Task goal: Every line in the data below from the one containing "def Obligations.NodeWindowBits : Prop" down to the one containing "else decide (16", both included, must be retyped exactly; no other line is to appear.

Data in this exercise:
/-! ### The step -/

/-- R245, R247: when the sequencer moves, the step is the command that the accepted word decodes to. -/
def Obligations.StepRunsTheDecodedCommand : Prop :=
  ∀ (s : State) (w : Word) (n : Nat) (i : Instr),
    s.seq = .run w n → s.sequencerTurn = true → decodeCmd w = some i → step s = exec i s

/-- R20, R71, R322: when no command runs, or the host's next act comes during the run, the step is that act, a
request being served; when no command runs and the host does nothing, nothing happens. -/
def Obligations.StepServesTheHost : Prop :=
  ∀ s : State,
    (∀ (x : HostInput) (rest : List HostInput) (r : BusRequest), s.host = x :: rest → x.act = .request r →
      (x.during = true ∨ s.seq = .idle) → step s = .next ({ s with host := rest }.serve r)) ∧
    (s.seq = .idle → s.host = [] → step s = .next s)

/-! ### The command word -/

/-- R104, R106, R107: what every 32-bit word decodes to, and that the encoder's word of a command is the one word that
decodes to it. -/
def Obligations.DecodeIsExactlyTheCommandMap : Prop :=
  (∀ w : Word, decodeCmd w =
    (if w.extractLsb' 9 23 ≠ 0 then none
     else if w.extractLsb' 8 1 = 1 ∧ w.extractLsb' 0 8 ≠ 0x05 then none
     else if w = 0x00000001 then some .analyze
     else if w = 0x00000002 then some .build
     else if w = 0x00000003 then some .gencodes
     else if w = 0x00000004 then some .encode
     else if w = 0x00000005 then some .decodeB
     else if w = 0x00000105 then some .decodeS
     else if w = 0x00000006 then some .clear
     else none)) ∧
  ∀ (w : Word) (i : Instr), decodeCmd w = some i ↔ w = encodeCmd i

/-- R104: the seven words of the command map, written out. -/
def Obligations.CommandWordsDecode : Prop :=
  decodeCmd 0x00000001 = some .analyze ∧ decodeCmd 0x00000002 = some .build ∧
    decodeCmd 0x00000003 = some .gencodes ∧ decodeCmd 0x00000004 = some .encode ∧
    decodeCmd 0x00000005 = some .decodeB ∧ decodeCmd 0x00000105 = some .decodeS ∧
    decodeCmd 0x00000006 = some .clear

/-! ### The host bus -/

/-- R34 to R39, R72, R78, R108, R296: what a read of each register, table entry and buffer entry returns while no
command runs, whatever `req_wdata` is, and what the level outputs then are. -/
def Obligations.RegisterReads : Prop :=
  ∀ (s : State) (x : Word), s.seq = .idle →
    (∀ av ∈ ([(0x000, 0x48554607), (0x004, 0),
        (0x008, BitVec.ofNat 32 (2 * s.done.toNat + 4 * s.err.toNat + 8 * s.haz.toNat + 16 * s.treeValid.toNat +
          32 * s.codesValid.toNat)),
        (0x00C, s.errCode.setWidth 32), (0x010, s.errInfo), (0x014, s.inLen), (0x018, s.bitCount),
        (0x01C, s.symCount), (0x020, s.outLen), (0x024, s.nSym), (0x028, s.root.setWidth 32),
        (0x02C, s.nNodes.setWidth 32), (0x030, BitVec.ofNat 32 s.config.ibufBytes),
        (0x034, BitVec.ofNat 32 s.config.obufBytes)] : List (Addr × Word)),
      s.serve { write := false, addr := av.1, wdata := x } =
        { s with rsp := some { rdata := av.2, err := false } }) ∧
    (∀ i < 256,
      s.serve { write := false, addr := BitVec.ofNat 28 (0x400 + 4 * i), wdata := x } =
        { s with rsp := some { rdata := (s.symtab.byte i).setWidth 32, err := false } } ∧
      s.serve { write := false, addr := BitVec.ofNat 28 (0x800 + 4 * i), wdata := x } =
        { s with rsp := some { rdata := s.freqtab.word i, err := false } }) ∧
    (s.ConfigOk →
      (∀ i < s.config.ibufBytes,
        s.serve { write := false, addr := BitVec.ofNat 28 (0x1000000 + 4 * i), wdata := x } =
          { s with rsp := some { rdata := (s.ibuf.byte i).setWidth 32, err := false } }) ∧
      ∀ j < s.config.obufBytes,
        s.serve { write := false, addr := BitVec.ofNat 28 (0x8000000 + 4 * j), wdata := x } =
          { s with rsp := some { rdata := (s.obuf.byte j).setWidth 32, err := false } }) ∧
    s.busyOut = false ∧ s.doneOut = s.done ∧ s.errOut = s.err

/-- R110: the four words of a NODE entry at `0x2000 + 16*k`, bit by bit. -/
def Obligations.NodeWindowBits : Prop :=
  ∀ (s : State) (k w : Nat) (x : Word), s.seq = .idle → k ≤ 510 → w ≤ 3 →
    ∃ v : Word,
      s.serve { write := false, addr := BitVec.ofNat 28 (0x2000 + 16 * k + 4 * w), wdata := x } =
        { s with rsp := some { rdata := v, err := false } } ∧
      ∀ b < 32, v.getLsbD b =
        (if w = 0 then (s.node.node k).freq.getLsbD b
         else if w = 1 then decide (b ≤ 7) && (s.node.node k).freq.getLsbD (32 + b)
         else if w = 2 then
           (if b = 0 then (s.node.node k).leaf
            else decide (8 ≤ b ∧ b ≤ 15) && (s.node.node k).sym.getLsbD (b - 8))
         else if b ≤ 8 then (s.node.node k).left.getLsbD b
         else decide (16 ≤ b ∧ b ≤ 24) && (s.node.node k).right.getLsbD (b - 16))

...

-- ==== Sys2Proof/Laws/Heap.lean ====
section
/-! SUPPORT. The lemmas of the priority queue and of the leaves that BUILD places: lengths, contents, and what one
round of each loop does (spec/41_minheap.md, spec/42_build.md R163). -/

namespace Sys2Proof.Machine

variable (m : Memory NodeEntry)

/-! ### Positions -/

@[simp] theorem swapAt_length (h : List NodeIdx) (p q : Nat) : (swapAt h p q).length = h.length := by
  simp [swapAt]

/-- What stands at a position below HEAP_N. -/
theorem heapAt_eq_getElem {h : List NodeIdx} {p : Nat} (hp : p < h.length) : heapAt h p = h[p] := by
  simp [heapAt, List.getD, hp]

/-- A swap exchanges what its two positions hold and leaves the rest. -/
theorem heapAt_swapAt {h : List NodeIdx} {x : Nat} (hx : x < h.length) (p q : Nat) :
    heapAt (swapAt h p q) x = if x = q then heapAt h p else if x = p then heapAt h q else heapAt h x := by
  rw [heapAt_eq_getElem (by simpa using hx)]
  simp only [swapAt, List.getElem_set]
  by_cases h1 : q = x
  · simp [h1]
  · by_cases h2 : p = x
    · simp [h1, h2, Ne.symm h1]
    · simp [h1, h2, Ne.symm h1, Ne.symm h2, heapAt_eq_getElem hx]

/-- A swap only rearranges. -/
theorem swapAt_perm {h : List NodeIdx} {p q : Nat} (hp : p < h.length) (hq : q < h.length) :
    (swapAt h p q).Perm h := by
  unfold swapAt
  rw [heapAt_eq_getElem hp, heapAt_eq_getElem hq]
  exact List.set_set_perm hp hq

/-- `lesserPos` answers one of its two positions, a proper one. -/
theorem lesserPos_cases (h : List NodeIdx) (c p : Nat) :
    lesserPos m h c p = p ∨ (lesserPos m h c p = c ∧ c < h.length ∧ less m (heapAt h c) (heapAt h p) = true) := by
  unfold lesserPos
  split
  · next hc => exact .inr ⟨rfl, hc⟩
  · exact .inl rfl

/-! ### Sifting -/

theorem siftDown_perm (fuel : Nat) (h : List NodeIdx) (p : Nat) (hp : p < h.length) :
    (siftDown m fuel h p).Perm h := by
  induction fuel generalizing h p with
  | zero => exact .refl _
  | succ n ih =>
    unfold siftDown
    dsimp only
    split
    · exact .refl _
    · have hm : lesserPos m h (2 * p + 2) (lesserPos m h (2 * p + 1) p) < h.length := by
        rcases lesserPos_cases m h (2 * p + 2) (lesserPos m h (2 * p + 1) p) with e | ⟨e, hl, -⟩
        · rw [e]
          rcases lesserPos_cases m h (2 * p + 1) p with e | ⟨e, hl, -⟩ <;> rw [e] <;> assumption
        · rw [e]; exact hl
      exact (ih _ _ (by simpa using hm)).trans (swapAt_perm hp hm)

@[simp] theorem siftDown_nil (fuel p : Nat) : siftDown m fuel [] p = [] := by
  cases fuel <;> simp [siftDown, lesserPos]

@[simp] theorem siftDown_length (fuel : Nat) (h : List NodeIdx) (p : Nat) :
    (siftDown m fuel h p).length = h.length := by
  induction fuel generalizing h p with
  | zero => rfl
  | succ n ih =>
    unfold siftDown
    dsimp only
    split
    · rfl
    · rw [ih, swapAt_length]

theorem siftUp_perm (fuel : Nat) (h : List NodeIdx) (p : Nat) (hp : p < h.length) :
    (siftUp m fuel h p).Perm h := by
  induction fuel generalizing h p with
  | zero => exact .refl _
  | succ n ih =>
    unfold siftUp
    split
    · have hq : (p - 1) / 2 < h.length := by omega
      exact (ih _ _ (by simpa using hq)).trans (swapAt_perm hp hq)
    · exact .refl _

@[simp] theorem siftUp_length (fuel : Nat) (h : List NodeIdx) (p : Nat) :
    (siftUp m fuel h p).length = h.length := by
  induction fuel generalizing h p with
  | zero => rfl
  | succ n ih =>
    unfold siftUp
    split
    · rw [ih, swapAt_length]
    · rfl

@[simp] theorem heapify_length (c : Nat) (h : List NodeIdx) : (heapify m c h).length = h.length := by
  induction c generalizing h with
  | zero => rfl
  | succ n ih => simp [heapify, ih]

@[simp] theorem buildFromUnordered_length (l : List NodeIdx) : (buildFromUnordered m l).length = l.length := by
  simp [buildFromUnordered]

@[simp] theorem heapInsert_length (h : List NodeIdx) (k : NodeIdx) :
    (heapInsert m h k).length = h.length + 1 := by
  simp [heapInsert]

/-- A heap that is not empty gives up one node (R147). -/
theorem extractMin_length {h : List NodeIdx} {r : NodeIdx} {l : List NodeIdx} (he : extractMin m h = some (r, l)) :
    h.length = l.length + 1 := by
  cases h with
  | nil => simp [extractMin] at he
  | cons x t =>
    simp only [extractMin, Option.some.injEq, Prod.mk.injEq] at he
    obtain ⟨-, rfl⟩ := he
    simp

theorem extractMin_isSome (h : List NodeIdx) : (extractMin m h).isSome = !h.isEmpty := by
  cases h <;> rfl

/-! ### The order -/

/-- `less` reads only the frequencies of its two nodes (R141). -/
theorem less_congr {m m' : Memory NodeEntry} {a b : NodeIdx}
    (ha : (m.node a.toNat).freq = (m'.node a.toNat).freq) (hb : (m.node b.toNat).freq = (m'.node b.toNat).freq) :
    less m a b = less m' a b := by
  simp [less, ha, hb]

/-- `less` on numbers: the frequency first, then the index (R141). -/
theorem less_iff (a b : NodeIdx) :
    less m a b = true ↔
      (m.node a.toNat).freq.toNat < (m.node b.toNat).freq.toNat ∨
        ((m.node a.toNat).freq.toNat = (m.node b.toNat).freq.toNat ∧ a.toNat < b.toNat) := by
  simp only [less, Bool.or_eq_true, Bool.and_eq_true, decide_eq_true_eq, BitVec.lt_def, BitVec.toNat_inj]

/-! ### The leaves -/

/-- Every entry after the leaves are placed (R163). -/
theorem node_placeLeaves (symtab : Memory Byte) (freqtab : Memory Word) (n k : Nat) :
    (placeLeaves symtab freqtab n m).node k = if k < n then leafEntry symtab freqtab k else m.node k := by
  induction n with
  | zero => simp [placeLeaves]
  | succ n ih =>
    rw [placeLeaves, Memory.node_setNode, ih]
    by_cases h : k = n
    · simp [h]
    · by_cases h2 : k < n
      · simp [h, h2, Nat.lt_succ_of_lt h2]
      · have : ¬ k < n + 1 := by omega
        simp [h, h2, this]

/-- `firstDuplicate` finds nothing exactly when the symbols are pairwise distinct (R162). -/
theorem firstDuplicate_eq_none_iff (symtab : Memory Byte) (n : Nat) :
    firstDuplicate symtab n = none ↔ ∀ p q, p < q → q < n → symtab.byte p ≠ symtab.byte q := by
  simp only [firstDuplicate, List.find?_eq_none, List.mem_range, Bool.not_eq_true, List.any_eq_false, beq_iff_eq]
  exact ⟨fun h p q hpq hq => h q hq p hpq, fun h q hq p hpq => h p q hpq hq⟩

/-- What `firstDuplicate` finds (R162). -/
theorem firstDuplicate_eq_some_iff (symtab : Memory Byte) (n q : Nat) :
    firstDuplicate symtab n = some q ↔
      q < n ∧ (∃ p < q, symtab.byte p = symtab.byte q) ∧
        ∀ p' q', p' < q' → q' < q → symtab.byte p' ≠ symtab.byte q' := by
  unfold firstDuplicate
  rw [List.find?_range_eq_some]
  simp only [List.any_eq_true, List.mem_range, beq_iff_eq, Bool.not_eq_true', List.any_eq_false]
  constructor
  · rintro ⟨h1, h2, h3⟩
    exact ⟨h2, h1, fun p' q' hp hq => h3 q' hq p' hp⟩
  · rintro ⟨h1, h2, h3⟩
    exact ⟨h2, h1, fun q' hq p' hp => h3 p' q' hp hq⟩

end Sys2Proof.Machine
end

Answer to the exercise:
def Obligations.NodeWindowBits : Prop :=
  ∀ (s : State) (k w : Nat) (x : Word), s.seq = .idle → k ≤ 510 → w ≤ 3 →
    ∃ v : Word,
      s.serve { write := false, addr := BitVec.ofNat 28 (0x2000 + 16 * k + 4 * w), wdata := x } =
        { s with rsp := some { rdata := v, err := false } } ∧
      ∀ b < 32, v.getLsbD b =
        (if w = 0 then (s.node.node k).freq.getLsbD b
         else if w = 1 then decide (b ≤ 7) && (s.node.node k).freq.getLsbD (32 + b)
         else if w = 2 then
           (if b = 0 then (s.node.node k).leaf
            else decide (8 ≤ b ∧ b ≤ 15) && (s.node.node k).sym.getLsbD (b - 8))
         else if b ≤ 8 then (s.node.node k).left.getLsbD b
         else decide (16 ≤ b ∧ b ≤ 24) && (s.node.node k).right.getLsbD (b - 16))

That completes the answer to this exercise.